Start of RECORDS PROVIDED

-- ==== Sys2Proof/WellFormed.lean ====
section
/-! DEFINITION. Which terms of the command syntax stand for a command word. The only check the syntax itself does not make
is the selector check of 30_encoding.md rule R87 (c). -/

namespace Sys2Proof

/-- The buffers the host may write: HDR and PAY (40_bitbuffer.md rule R111; 92_eei_decisions.md D32). -/
def Buf.hostWritable : Buf → Bool
  | .hdr => true
  | .pay => true
  | .out => false

/-- The selector check of rule R87 (c): BAPP, BAPPB and BTRIM do not name OUT, "because OUT is not writable by the host".
Every other operand value decodes. -/
def Instr.wf : Instr → Bool
  | .init => true
  | .abort => true
  | .finish => true
  | .retire => true
  | .rdphase => true
  | .rderr => true
  | .bapp buf _ => buf.hostWritable
  | .bappb buf _ => buf.hostWritable
  | .btrim buf => buf.hostWritable
  | .blen _ => true
  | .bget _ _ => true
  | .brdb _ _ => true
  | .relenc => true
  | .reldec => true
  | .count _ => true
  | .rdft _ => true
  | .mkalpha => true
  | .nsym => true
  | .rdsym _ => true
  | .rdfreq _ => true
  | .cget _ _ => true
  | .mktree => true
  | .assign => true
  | .canon => true
  | .serhdr => true
  | .parse => true
  | .deser => true
  | .pack _ => true
  | .packend => true
  | .mklook => true
  | .decode => true

end Sys2Proof
end

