-- ==== Sys2Proof/Machine/Decoder.lean ====
section
/-! DEFINITION. The payload decoder (45_decoder.md): the lookup map DT, MKLOOK, DECODE. -/

namespace Sys2Proof.Machine

/-! ### DT, a partial map in canonical form (10_state.md rule R35) -/

/-- The canonical form of a map: positions strictly rising, so that equal maps are equal lists. -/
abbrev Dt.wf (dt : List (Nat × Byte)) : Prop := dt.Pairwise (fun x y => x.1 < y.1)

/-- The symbol at a position, or none for an "empty slot". -/
def Dt.get : List (Nat × Byte) → Nat → Option Byte
  | [], _ => none
  | (p, v) :: rest, pos => if pos = p then some v else Dt.get rest pos

/-- `DT[pos] <- v`. -/
def Dt.put : List (Nat × Byte) → Nat → Byte → List (Nat × Byte)
  | [], pos, v => [(pos, v)]
  | (p, u) :: rest, pos, v =>
    if pos < p then (pos, v) :: (p, u) :: rest
    else if pos = p then (pos, v) :: rest
    else (p, u) :: Dt.put rest pos v

/-- One step of the descent, `pos = 2*pos + 1 + bit` (R190, R191). -/
def descend (pos : Nat) (bit : Bool) : Nat := 2 * pos + 1 + bit.toNat

/-- The position of a code (R190): the descent from the root, position 0, along its bits. -/
def codePosition (code : Bits) : Nat := code.foldl descend 0

/-- DT as MKLOOK writes it (R190): from the empty map, one entry after the other. -/
def dtOf (es : List Entry) : List (Nat × Byte) :=
  es.foldl (fun dt e => Dt.put dt (codePosition e.code) e.sym) []

/-- MKLOOK (R190). -/
def execMklook (s : State) : Host.Outcome State Fault Refusal :=
  s.conclude <|
    if s.blk.phase ≠ .alphabetReconstructed then raise .protocolMisuse
    else if s.blk.hdrMaxbits > s.cfg.decMaxbits then raise .allocationFailure
    else finishOk 0 { s.blk with dt := dtOf s.blk.alpha, phase := .lookupBuilt }

/-! ### DECODE -/

/-- The walk of DECODE (R191) over the payload bits still to come, from position `pos`, with the bytes decoded so far:
`size` is the array size S and `cap` is OUT_CAP_BYTES. -/
def decodeWalk (dt : List (Nat × Byte)) (size cap : Nat) : Bits → Nat → List Byte → Except Stop (List Byte)
  | [], pos, out => if pos ≠ 0 then raise .corruptHeader else .ok out
  | bit :: rest, pos, out =>
    let pos' := descend pos bit
    if pos' ≥ size then raise .corruptHeader
    else
      match Dt.get dt pos' with
      | none => decodeWalk dt size cap rest pos' out
      | some v =>
        if out.length = cap then raise .allocationFailure
        else decodeWalk dt size cap rest 0 (out ++ [v])

/-- DECODE (R191). The container guard is tested before the phase. -/
def execDecode (s : State) : Host.Outcome State Fault Refusal :=
  s.conclude <|
    if s.blk.out.length ≠ 0 then raise .decodedMessageAlreadyPopulated
    else if s.blk.phase ≠ .lookupBuilt then raise .protocolMisuse
    else
      match decodeWalk s.blk.dt (2 ^ (s.blk.hdrMaxbits + 1) - 1) s.cfg.outCapBytes s.blk.pay 0 [] with
      | .error e => .error e
      | .ok out => finishOk 0 { s.blk with out := bitsOfBytes out, phase := .payloadDecoded }

end Sys2Proof.Machine
end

End of RECORDS PROVIDED

> WORK INSTRUCTION: Write out all of the records exactly as they stand above.

> OUTPUT:
-- ==== Sys2Proof/WellFormed.lean ====
section
/-! DEFINITION. Which terms of the command syntax stand for a command word. The only check the syntax itself does not make
is the selector check of 30_encoding.md rule R87 (c). -/

namespace Sys2Proof

/-- The buffers the host may write: HDR and PAY (40_bitbuffer.md rule R111; 92_eei_decisions.md D32). -/
def Buf.hostWritable : Buf → Bool
  | .hdr => true
  | .pay => true
  | .out => false

/-- The selector check of rule R87 (c): BAPP, BAPPB and BTRIM do not name OUT, "because OUT is not writable by the host".
Every other operand value decodes. -/
def Instr.wf : Instr → Bool
  | .init => true
  | .abort => true
  | .finish => true
  | .retire => true
  | .rdphase => true
  | .rderr => true
  | .bapp buf _ => buf.hostWritable
  | .bappb buf _ => buf.hostWritable
  | .btrim buf => buf.hostWritable
  | .blen _ => true
  | .bget _ _ => true
  | .brdb _ _ => true
  | .relenc => true
  | .reldec => true
  | .count _ => true
  | .rdft _ => true
  | .mkalpha => true
  | .nsym => true
  | .rdsym _ => true
  | .rdfreq _ => true
  | .cget _ _ => true
  | .mktree => true
  | .assign => true
  | .canon => true
  | .serhdr => true
  | .parse => true
  | .deser => true
  | .pack _ => true
  | .packend => true
  | .mklook => true
  | .decode => true

end Sys2Proof
end

-- ==== Sys2Proof/Machine/Decoder.lean ====
section
/-! DEFINITION. The payload decoder (45_decoder.md): the lookup map DT, MKLOOK, DECODE. -/

namespace Sys2Proof.Machine

/-! ### DT, a partial map in canonical form (10_state.md rule R35) -/

/-- The canonical form of a map: positions strictly rising, so that equal maps are equal lists. -/
abbrev Dt.wf (dt : List (Nat × Byte)) : Prop := dt.Pairwise (fun x y => x.1 < y.1)

/-- The symbol at a position, or none for an "empty slot". -/
def Dt.get : List (Nat × Byte) → Nat → Option Byte
  | [], _ => none
  | (p, v) :: rest, pos => if pos = p then some v else Dt.get rest pos

/-- `DT[pos] <- v`. -/
def Dt.put : List (Nat × Byte) → Nat → Byte → List (Nat × Byte)
  | [], pos, v => [(pos, v)]
  | (p, u) :: rest, pos, v =>
    if pos < p then (pos, v) :: (p, u) :: rest
    else if pos = p then (pos, v) :: rest
    else (p, u) :: Dt.put rest pos v

/-- One step of the descent, `pos = 2*pos + 1 + bit` (R190, R191). -/
def descend (pos : Nat) (bit : Bool) : Nat := 2 * pos + 1 + bit.toNat

/-- The position of a code (R190): the descent from the root, position 0, along its bits. -/
def codePosition (code : Bits) : Nat := code.foldl descend 0

/-- DT as MKLOOK writes it (R190): from the empty map, one entry after the other. -/
def dtOf (es : List Entry) : List (Nat × Byte) :=
  es.foldl (fun dt e => Dt.put dt (codePosition e.code) e.sym) []

/-- MKLOOK (R190). -/
def execMklook (s : State) : Host.Outcome State Fault Refusal :=
  s.conclude <|
    if s.blk.phase ≠ .alphabetReconstructed then raise .protocolMisuse
    else if s.blk.hdrMaxbits > s.cfg.decMaxbits then raise .allocationFailure
    else finishOk 0 { s.blk with dt := dtOf s.blk.alpha, phase := .lookupBuilt }

/-! ### DECODE -/

/-- The walk of DECODE (R191) over the payload bits still to come, from position `pos`, with the bytes decoded so far:
`size` is the array size S and `cap` is OUT_CAP_BYTES. -/
def decodeWalk (dt : List (Nat × Byte)) (size cap : Nat) : Bits → Nat → List Byte → Except Stop (List Byte)
  | [], pos, out => if pos ≠ 0 then raise .corruptHeader else .ok out
  | bit :: rest, pos, out =>
    let pos' := descend pos bit
    if pos' ≥ size then raise .corruptHeader
    else
      match Dt.get dt pos' with
      | none => decodeWalk dt size cap rest pos' out
      | some v =>
        if out.length = cap then raise .allocationFailure
        else decodeWalk dt size cap rest 0 (out ++ [v])

/-- DECODE (R191). The container guard is tested before the phase. -/
def execDecode (s : State) : Host.Outcome State Fault Refusal :=
  s.conclude <|
    if s.blk.out.length ≠ 0 then raise .decodedMessageAlreadyPopulated
    else if s.blk.phase ≠ .lookupBuilt then raise .protocolMisuse
    else
      match decodeWalk s.blk.dt (2 ^ (s.blk.hdrMaxbits + 1) - 1) s.cfg.outCapBytes s.blk.pay 0 [] with
      | .error e => .error e
      | .ok out => finishOk 0 { s.blk with out := bitsOfBytes out, phase := .payloadDecoded }

end Sys2Proof.Machine
end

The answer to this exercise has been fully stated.